Saw your chips (and this thread) for the first time tonight, as
@Jeff was using them as card cappers.
Pics?
I'm wearing 200x magnification reading glasses under bright poker table lights, and have no idea what any of the text says -- it is way too small and totally unreadable. Wish you had taken the advice offered above.
The only thing that somewhat needs to be readable by everyone really is the chip value as a number, and that one has the biggest font size on the inlay if you ignore the logo. It's actually just a little bit smaller than its counterpart on the Horseshoe chips - and keep in mind those aren't as limited with space as I was, given they have used faux shaped inlays where they can put graphical elements very close to the border.
If you can read the text around the circle and the small subtitle, that's cool. If you cannot - you are not missing anything.
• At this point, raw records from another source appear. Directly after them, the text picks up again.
theorem wordOfBytes_bytesOfNat (n w : Nat) : wordOfBytes (bytesOfNat n w) = w % 2 ^ (8 * n) := by
  induction n generalizing w with
  | zero => simp [bytesOfNat, wordOfBytes, Nat.mod_one]
  | succ n ih =>
    rw [bytesOfNat, wordOfBytes, ih, BitVec.toNat_ofNat, show 8 * (n + 1) = 8 + 8 * n by ring, pow_add, Nat.mod_mul]
    rfl

/-- The first bits of a word read from bytes are those of the number whose bytes come first. -/
theorem getLsbD_wordOfBytes {n m : Nat} {w : BitVec m} {rest : List Byte} {i : Nat} (hi : i < 8 * n) (hm : i < m) :
    (BitVec.ofNat m (wordOfBytes (bytesOfNat n w.toNat ++ rest))).getLsbD i = w.getLsbD i := by
  rw [wordOfBytes_append, bytesOfNat_length, wordOfBytes_bytesOfNat, BitVec.getLsbD_ofNat, decide_eq_true hm, Bool.true_and,
    Nat.testBit_two_pow_mul_add _ (Nat.mod_lt _ (by positivity)), if_pos hi, Nat.testBit_mod_two_pow, decide_eq_true hi, Bool.true_and]
  rfl

/-! Fields within the length of a word -/

/-- Words alike in their first n bits have alike pieces there. -/
theorem extractLsb'_congr {w w' : BitVec 128} {n a k : Nat} (h : ∀ i < n, w.getLsbD i = w'.getLsbD i) (hk : a + k ≤ n) :
    w.extractLsb' a k = w'.extractLsb' a k := by
  apply BitVec.eq_of_getLsbD_eq; intro i hi
  rw [BitVec.getLsbD_extractLsb', BitVec.getLsbD_extractLsb', h (a + i) (by omega)]

/-- The fields of a word are those of every word alike within its length (R32, R36). -/
theorem splitWord_congr {w w' : BitVec 128} {len : Len} (hl : lenOf (w.extractLsb' 0 2) = some len)
    (h : ∀ i < 8 * len.bytes, w.getLsbD i = w'.getLsbD i) : splitWord w = splitWord w' := by
  have h64 : 64 ≤ 8 * len.bytes := by cases len <;> decide
  have piece : ∀ a k, a + k ≤ 64 → w.extractLsb' a k = w'.extractLsb' a k := fun a k hk => extractLsb'_congr h (by omega)
  have bit : ∀ i, i < 64 → w.getLsbD i = w'.getLsbD i := fun i hi => h i (by omega)
  unfold splitWord
  rw [← piece 0 2 (by omega), hl]
  simp only [Option.map_some, bit 2 (by omega), bit 14 (by omega), bit 33 (by omega), bit 43 (by omega), bit 53 (by omega),
    piece 3 8 (by omega), piece 11 3 (by omega), piece 15 9 (by omega), piece 24 9 (by omega), piece 34 9 (by omega),
    piece 44 9 (by omega), piece 54 10 (by omega)]
  cases len with
  | w64 => rfl
  | w96 => simp only [extractLsb'_congr (a := 64) (k := 32) h (by decide)]
  | w128 => simp only [extractLsb'_congr (a := 64) (k := 64) h (by decide)]

/-- So is what the word decodes to (R50). -/
theorem decodeWord_congr {w w' : BitVec 128} {len : Len} (hl : lenOf (w.extractLsb' 0 2) = some len)
    (h : ∀ i < 8 * len.bytes, w.getLsbD i = w'.getLsbD i) : decodeWord w = decodeWord w' := by
  unfold decodeWord; rw [splitWord_congr hl h]

theorem decodeWord_packWord {i : Instr} {f : Fields} (h : wf i = true) (hf : fieldsOf i = some f) : decodeWord (packWord f) = .ok i := by
  obtain ⟨hc, _, hl⟩ := wf_checks h hf
  unfold decodeWord
  rw [splitWord_packWord f hl]; dsimp only
  rw [hc]; dsimp only
  rw [Laws.Built.statement i f h hf]

/-- Settles O53: the fields that the encoder packs are split off again whatever follows the word, pass the checks, and the decoder
builds the instruction from them. -/
theorem decodeInvertsEncode : Obligations.DecodeInvertsEncode := by
  intro i f rest h hf
  have hw := decodeWord_packWord h hf
  have hb : encodeBytes i = bytesOfNat f.len.bytes (packWord f).toNat := by unfold encodeBytes; rw [hf]
  have hn : (encodeBytes i).length = f.len.bytes := by rw [hb, bytesOfNat_length]
  refine ⟨by unfold encode; rw [hf]; rfl, hw, hn, ?_⟩
  have h16 : f.len.bytes ≤ 16 := by cases f.len <;> decide
  have take : (encodeBytes i ++ rest).take 16 = encodeBytes i ++ rest.take (16 - f.len.bytes) := by
    rw [List.take_append, List.take_of_length_le (by omega), hn]
  have drop : (encodeBytes i ++ rest).drop f.len.bytes = rest := by rw [← hn]; exact List.drop_left
  have alike : ∀ k < 8 * f.len.bytes, (packWord f).getLsbD k =
      (BitVec.ofNat 128 (wordOfBytes ((encodeBytes i ++ rest).take 16))).getLsbD k := by
    intro k hk; rw [take, hb, getLsbD_wordOfBytes hk (by omega)]
  have len : lenOf ((packWord f).extractLsb' 0 2) = some f.len := by rw [packWord_len, Len.ofCode]
  have pos : 0 < f.len.bytes := by cases f.len <;> decide
  unfold decode; dsimp only
  rw [← decodeWord_congr len alike, hw, ← extractLsb'_congr alike (by omega), len]
  dsimp only; rw [drop]

end Sys2Proof
end


section
/-! What the decoder builds has the fields it was built from (R36, R48 to R50): every modifier that is read back has the bits it was read
from, and every maker of the opcode map keeps its word's operands. -/

namespace Sys2Proof

/-! Specifiers and modifiers read back -/

theorem Src.code_of_ofCode {c : BitVec 9} {s : Src} (h : Src.ofCode c = some s) : s.code = c := by
  have all : ∀ c : BitVec 9, ((Src.ofCode c).all fun s => s.code == c) = true := by decide +kernel
  have := all c; rw [h] at this; exact beq_iff_eq.mp this

theorem fields_operandsOf {f : Fields} {w : W} (h : operandsOf f = some w) : w.fields f.opc f.mod = f := by
  unfold operandsOf at h
  split at h
  · next d a b c hd ha hb hc =>
    injection h with h; subst h
    have hg : ∀ g : BitVec 3, BitVec.ofNat 3 g.toFin.val = g := by decide
    unfold W.fields
    simp only [Src.code_of_ofCode hd, Src.code_of_ofCode ha, Src.code_of_ofCode hb, Src.code_of_ofCode hc, hg]
  · cases h

theorem IntMod.bits_of_ofBits {b : BitVec 10} {m : IntMod} (h : IntMod.ofBits b = some m) : m.bits = b := by
  have all : ∀ b : BitVec 10, ((IntMod.ofBits b).all fun m => m.bits == b) = true := by decide +kernel
  have := all b; rw [h] at this; exact beq_iff_eq.mp this

theorem FpMod.bits_of_ofBits {b : BitVec 10} {m : FpMod} (h : FpMod.ofBits b = some m) : m.bits = b := by
  have all : ∀ b : BitVec 10, ((FpMod.ofBits b).all fun m => m.bits == b) = true := by decide +kernel
  have := all b; rw [h] at this; exact beq_iff_eq.mp this

theorem CmpMod.bits_of_ofBits {b : BitVec 10} {m : CmpMod} (h : CmpMod.ofBits b = some m) : m.bits = b := by
  have all : ∀ b : BitVec 10, ((CmpMod.ofBits b).all fun m => m.bits == b) = true := by decide +kernel
  have := all b; rw [h] at this; exact beq_iff_eq.mp this

theorem MemMod.bits_of_ofBits {b : BitVec 10} {m : MemMod} (h : MemMod.ofBits b = some m) : m.bits = b := by
  have all : ∀ b : BitVec 10, ((MemMod.ofBits b).all fun m => m.bits == b) = true := by decide +kernel
  have := all b; rw [h] at this; exact beq_iff_eq.mp this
Both have a purely decorative function, they don't carry any relevant extra information; not being able to read them really doesn't matter if you can at least somewhat read the colored value label.
If you want to see for yourself, look the set up on ChipDB, there's high resolution photos of the inlays you can view fullscreen. If that still doesn't quite make them readable, then the problem might not lie with the chip inlays.
Sizing all of these labels up so far that people with glasses can easily read them (or simply removing the text around the circle) would have drastically changed the overall look of those chips in a way I absolutely didn't like - else I would have considered doing it.
Maybe if I went with the FDL mold, larger 1 1/16" faux shaped inlays, it would have just so become readable.
The only thing I regret about the inlays was not brightening up the purple for the $500 value label more - that one really is hard to read. But well, I guess there's no such thing as a first time without mistakes, and the impact could be far worse - the $500 is a chip that will probably never see the felt in the first place, and even if it does one day, the chip edge spots really stand out, making recognition still quite easy.